→ **Data excerpts**:
-- ==== Sys2Proof/Certificates/Slice0/Obligations.lean ====
section
/-! DEFINITION. Certificates/Slice0/Obligations.lean: the statements for the provers. Where a statement says `Answers i s src k
v r`, the command's outcome is the state `v` with the answer `r` placed for its sender, and `v` differs from `s` as said. -/

open Sys2Proof Sys2Proof.Machine

/-! ### Every command -/

/-- A step runs the command that has waited longest on the state with the rest of the queue; with none waiting the part idles
(the model's own way of taking commands, log 6). -/
def Obligations.StepRunsFrontCommand : Prop :=
  (∀ (c : Instr) (rest : List Instr) (s : State), s.pending = c :: rest → step s = exec c { s with pending := rest }) ∧
  ∀ s : State, s.pending = [] → step s = .next s

/-- Every command answers a next state and leaves the sender's queue alone (log 2: no command of the part stops it). -/
def Obligations.EveryCommandCompletes : Prop :=
  ∀ (c : Instr) (s : State), ∃ t, exec c s = .next t ∧ t.pending = s.pending

/-- R6, R7, R180, R184: a request its sender may not send is answered ROLE, one the period does not allow PERIOD, and neither
changes anything but the place of its answer. A source above 32 is no sender, which no rule speaks of: the model answers it ROLE
and places the answer nowhere (log 2). -/
def Obligations.TurnedAwayRequestChangesNothing : Prop :=
  ∀ (i : Instr) (k : ReqKind) (src : Nat) (s : State), kindOf i = some k → sourceOf i = some src → s.mode = .operating →
    (s.mayAsk k src = false → Answers i s src k s (refuse .role [])) ∧
    (s.mayAsk k src = true → gateOpen k s.period = false → Answers i s src k s (refuse .period []))

/-- R14, R15: while the reset is held and through the settle, only the reset's own events and chip select are seen; no other
command changes anything, the lanes are silent in receive and the ALERT line is low. -/
def Obligations.SilentOutsideOperation : Prop :=
  ∀ (i : Instr) (s : State), s.mode ≠ .operating →
    (∀ c, i ≠ .resetHold c) → (∀ c b, i ≠ .resetRelease c b) → i ≠ .settleEnd →
    (∀ us, i ≠ .chipSelectFall us) → (∀ bs, i ≠ .chipSelectRise bs) →
    exec i s = .next s ∧ s.alertPin = false ∧ ∀ l, s.dirPin l = false ∧ s.laneFrames l = []

/-! ### Frames -/

/-- R191, R192: the payload of every request that a sender can spell is one its kind allows, and reads back as that request. -/
def Obligations.RequestFramesRoundTrip : Prop :=
  ∀ (i : Instr) (src : Nat) (k : ReqKind) (p : List Byte), WellFormed i = true → sourceOf i = some src →
    encodeRequest i = some (k, p) → p.length ≤ 64 ∧ ReqKind.ofCode k.code = some k ∧ decodeRequest src k p = some i

/-- R183: the frame of a request of the concourse controller's, with any filler after its check, is taken at the rise of chip
select as that request.
That the request is taken within the command that delivers its frame is the model's reading (log 8). -/
def Obligations.LinkFrameRunsItsRequest : Prop :=
  ∀ (i : Instr) (k : ReqKind) (p filler : List Byte) (out : Option LinkAnswer) (s : State), WellFormed i = true →
    sourceOf i = some 0 → encodeRequest i = some (k, p) → s.transfer = .active out →
    exec (.chipSelectRise (frameBytes 0 k.code p ++ filler)) s = exec i { s with transfer := .none }

/-- R174, R175, R192: a good answer that carries a request of the drop polled makes the drop heard and then runs that request on its
behalf; one whose kind is no request, or whose payload has a length the kind does not allow, makes the drop heard and leaves
BAD-FRAME with the kind received in its slot.
That the request is taken within the command that delivers its frame is the model's reading (log 8); a time equal to a limit counts as
inside it (log 11). -/
def Obligations.LaneFrameRunsItsRequest : Prop :=
  ∀ (l : Fin 4) (a : LaneChar) (rest : List LaneChar) (w : Nat) (s : State),
    s.mode = .operating → (s.lane l).phase = .awaiting w → a.mark = true → a.stopHigh = true → a.delayNs ≤ w * 1000000 →
    (∀ c ∈ rest, c.mark = false ∧ c.stopHigh = true ∧ c.delayNs * (s.lane l).rate.bps ≤ 22 * 1000000000) →
    (∀ (i : Instr) (k : ReqKind) (p : List Byte), WellFormed i = true → sourceOf i = some (s.polled l) →
      encodeRequest i = some (k, p) → (a :: rest).map LaneChar.data = frameBytes 0 k.code p →
      exec (.goodAnswer l (a :: rest)) s = exec i (s.heard l)) ∧
    ∀ (kind : Nat) (p : List Byte), kind < 256 → p.length ≤ 64 → BadForm kind p →
      (a :: rest).map LaneChar.data = frameBytes 0 kind p →
      exec (.goodAnswer l (a :: rest)) s = .next ((s.heard l).place (s.polled l) ⟨kind, refuse .badFrame []⟩)

/-- R174, R176: an answer with no character, a bad first character, a bad later character, a length above 64, or a check that
does not match is a miss.
A time equal to a limit counts as inside it (log 11). -/
def Obligations.BadAnswerIsAMiss : Prop :=
  ∀ (l : Fin 4) (cs : List LaneChar) (w : Nat) (s : State), s.mode = .operating → (s.lane l).phase = .awaiting w →
    (cs = [] ∨
      (∃ a rest, cs = a :: rest ∧ (a.mark = false ∨ a.data ≠ 0 ∨ a.stopHigh = false ∨ w * 1000000 < a.delayNs)) ∨
      (∃ a k n rest, cs = a :: k :: n :: rest ∧ 64 < n.data.toNat) ∨
      (∃ a k n rest, cs = a :: k :: n :: rest ∧ ∃ c ∈ (k :: n :: rest).take (n.data.toNat + 4),
        c.mark = true ∨ c.stopHigh = false ∨ 22 * 1000000000 < c.delayNs * (s.lane l).rate.bps) ∨
      (∃ a k n body c1 c2, cs = a :: k :: n :: (body ++ [c1, c2]) ∧ body.length = n.data.toNat ∧
        [c1.data, c2.data] ≠ be 2 (check ((a :: k :: n :: body).map LaneChar.data)).toNat)) →
    exec (.goodAnswer l cs) s = exec (.answerMiss l) s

→ **Problem details**: The reply should consist solely of the lines above from the one that has "changes anything but" through the one that has "true → sourceOf i = some src →", reproduced exactly.

→ **Solution to this exercise**:
changes anything but the place of its answer. A source above 32 is no sender, which no rule speaks of: the model answers it ROLE
and places the answer nowhere (log 2). -/
def Obligations.TurnedAwayRequestChangesNothing : Prop :=
  ∀ (i : Instr) (k : ReqKind) (src : Nat) (s : State), kindOf i = some k → sourceOf i = some src → s.mode = .operating →
    (s.mayAsk k src = false → Answers i s src k s (refuse .role [])) ∧
    (s.mayAsk k src = true → gateOpen k s.period = false → Answers i s src k s (refuse .period []))

/-- R14, R15: while the reset is held and through the settle, only the reset's own events and chip select are seen; no other
command changes anything, the lanes are silent in receive and the ALERT line is low. -/
def Obligations.SilentOutsideOperation : Prop :=
  ∀ (i : Instr) (s : State), s.mode ≠ .operating →
    (∀ c, i ≠ .resetHold c) → (∀ c b, i ≠ .resetRelease c b) → i ≠ .settleEnd →
    (∀ us, i ≠ .chipSelectFall us) → (∀ bs, i ≠ .chipSelectRise bs) →
    exec i s = .next s ∧ s.alertPin = false ∧ ∀ l, s.dirPin l = false ∧ s.laneFrames l = []

/-! ### Frames -/

/-- R191, R192: the payload of every request that a sender can spell is one its kind allows, and reads back as that request. -/
def Obligations.RequestFramesRoundTrip : Prop :=
  ∀ (i : Instr) (src : Nat) (k : ReqKind) (p : List Byte), WellFormed i = true → sourceOf i = some src →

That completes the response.